Taking into account that shading fastutil where it is not needed already led to some issues reported by @Fokko in the past, I'd not mix shaded fastutil with jackson together, to avoid replicating the size related issue. In my opinion adding another module for fastutil will be fine. As there are just two such libraries that should not be a big maintenance overhead. Later on, if more libraries need to be shaded (I hope not), this approach may be reviewed accordingly.
Gabor Szadovszky / @gszadovszky:
The issue that @Fokko reported was solved by PARQUET-1853. The fix was simply adding <minimizeJar>true</minimizeJar> to the pom. The issue with the central shading is this option would not be available so we would re-introduce the problem. It is independent from we are using one dependency module or separate ones. Maybe, option1 would be better for fastutils. It is even easier to implement.
Could you please try out one of the solutions in your environment so we know this is the only issue we have with java modules?
Maxim Kolesnikov: Sure, I'll try it.
option 1, even if works today, may bring issues in future, if fastutil types will cross boundaries of libraries.
For example, parquet-avro depends on parquet-column. If at any point parquet-avro will cast or check instanceof of type received from parquet-column or vice versa, the logic will get broken, as two libraries operate the same classes, but located in different directories.

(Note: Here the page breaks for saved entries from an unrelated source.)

-- ==== Sys2Proof/Machine/Attempt.lean ====
section
/-! DEFINITION. The Top-Level Dispatch (43_dispatch.md), a direct EA Decoder call, and what one request does. -/

namespace Sys2Proof.Machine

/-- Decode(at) once the attempt has started, with the cursor placed (R210): alignment, then the opcode fetch, then
the line, then the family decoder. -/
def dispatch (addr : Nat) (s : State) : Host.Outcome State Fault Refusal :=
  if addr % 2 = 1 then .next (fail .invalidAlignment s)
  else
    match fetchWord s with
    | .error f => .fault f
    | .ok (w, s') =>
      match decodeWord w with
      | .ok i => exec i s'
      | .error _ => .next (fail .unsupportedOpcodeLine s')

/-- The state in which a Dispatch attempt at `addr` starts (R41, R250). -/
def startDecode (addr : Nat) (s : State) : State := placeCursor addr 0 (beginAttempt s)

/-- A whole Dispatch attempt (R210). -/
def decodeAttempt (addr : Nat) (s : State) : Host.Outcome State Fault Refusal :=
  dispatch addr (startDecode addr s)

/-- A whole direct call of the EA Decoder (R120): the cursor goes on from where it stands (R250). -/
def eaAttempt (modeCode : BitVec 4) (r : BitVec 3) (d : DSize) (s : State) :
    Host.Outcome State Fault Refusal :=
  match eaDecode modeCode r d (beginAttempt s) with
  | .error f => .fault f
  | .ok (res, s') => .next (eaRespond res s')

/-- What one request does. A second attempt is refused while one is in progress (R65, R254), and so is placing the cursor (log 6).
With nothing asked, and at the end of a scan, nothing happens. -/
def serve (s : State) : Host.Outcome State Fault Refusal :=
  match s.request with
  | .idle => .next s
  | .place ip cnt =>
    if s.busy then .refused .attemptInProgress else .next (callerGoesOn (placeCursor ip cnt s))
  | .decodeAt addr =>
    if s.busy then .refused .attemptInProgress else andThen (decodeAttempt addr s) callerGoesOn
  | .scan addr stop =>
    if addr < stop then
      if s.busy then .refused .attemptInProgress else andThen (decodeAttempt addr s) callerGoesOn
    else .next s
  | .ea modeCode r d =>
    if s.busy then .refused .attemptInProgress else andThen (eaAttempt modeCode r d s) callerGoesOn

end Sys2Proof.Machine
end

If there is a strict policy on avoiding leakage of fastutil classes through boundaries of parquet libraries, than option 1 will work now and in future.
Gabor Szadovszky / @gszadovszky: Got it, thanks for explaining. I guess, we don't have and don't need such constructs that would break the boundaries in case of fastutil. Meanwhile, I am not sure we can add proper checks to avoid them. However, it would be great if we could implement some tests that would ensure parquet-mr works fine in a java modularized environment. Do you have any idea to implement such thing?
Ismaël Mejía / @iemejia: Just for ref we had a similar issue reported on Beam and what we did was to create a 'test' module based on Java 11 that fails in case of split packages, for ref BEAM-8024 and https://github.com/apache/beam/tree/master/sdks/java/testing/jpms-tests
Maxim Kolesnikov: Thanks @iemejia, that's exactly what I was doing. I have a half baked patch now, going to finalize it till the end of this week.
@asfimport it is now June 2025, and I came across this ticket as I am also trying to use this library in a modularized application. The split package situation appears to not yet be solved. Is there any intent of fixing this, or do I have to create an uberjar myself with all the parquet-java dependencies?
ping @gszadovszky, see above
@rickardoberg, feel free to contribute here. I'm happy to review your potential PR. Unfortunately, I don't have the time to actually work on this.
BTW, what I do no really understand is that parquet-column is a dependency of parquet-avro. So anyone uses parquet-avro should have both jars on the classpath by default. How comes it was not an issue by anyone for 4+ years?
BTW, I do know that Apache Iceberg depends on both jars and is built on java 11 (at least). Never had a report from there about this issue.
@gszadovszky thanks for the followup. The issue is that the jar artifacts parquet-common and parquet-hadoop both contain the same shaded classes for fastutil, and so it becomes a split package problem when trying to run in a modular application. You can't even compile. If you run Java 11 with no modules, sure, then it works, but all of our other artifacts are modularized using JPMS.
Right now I am forced to create a shaded artifact to get around this (https://github.com/Cantara/parquet-java-shaded) which is not great.
I would prefer the solution where fastutil is handled like the shaded Jackson, i.e. a parquet-fastutil module which you can depend on from both parquet-common and parquet-hadoop.
@rickardoberg, thanks for the clarification. I agree with the proposed solution.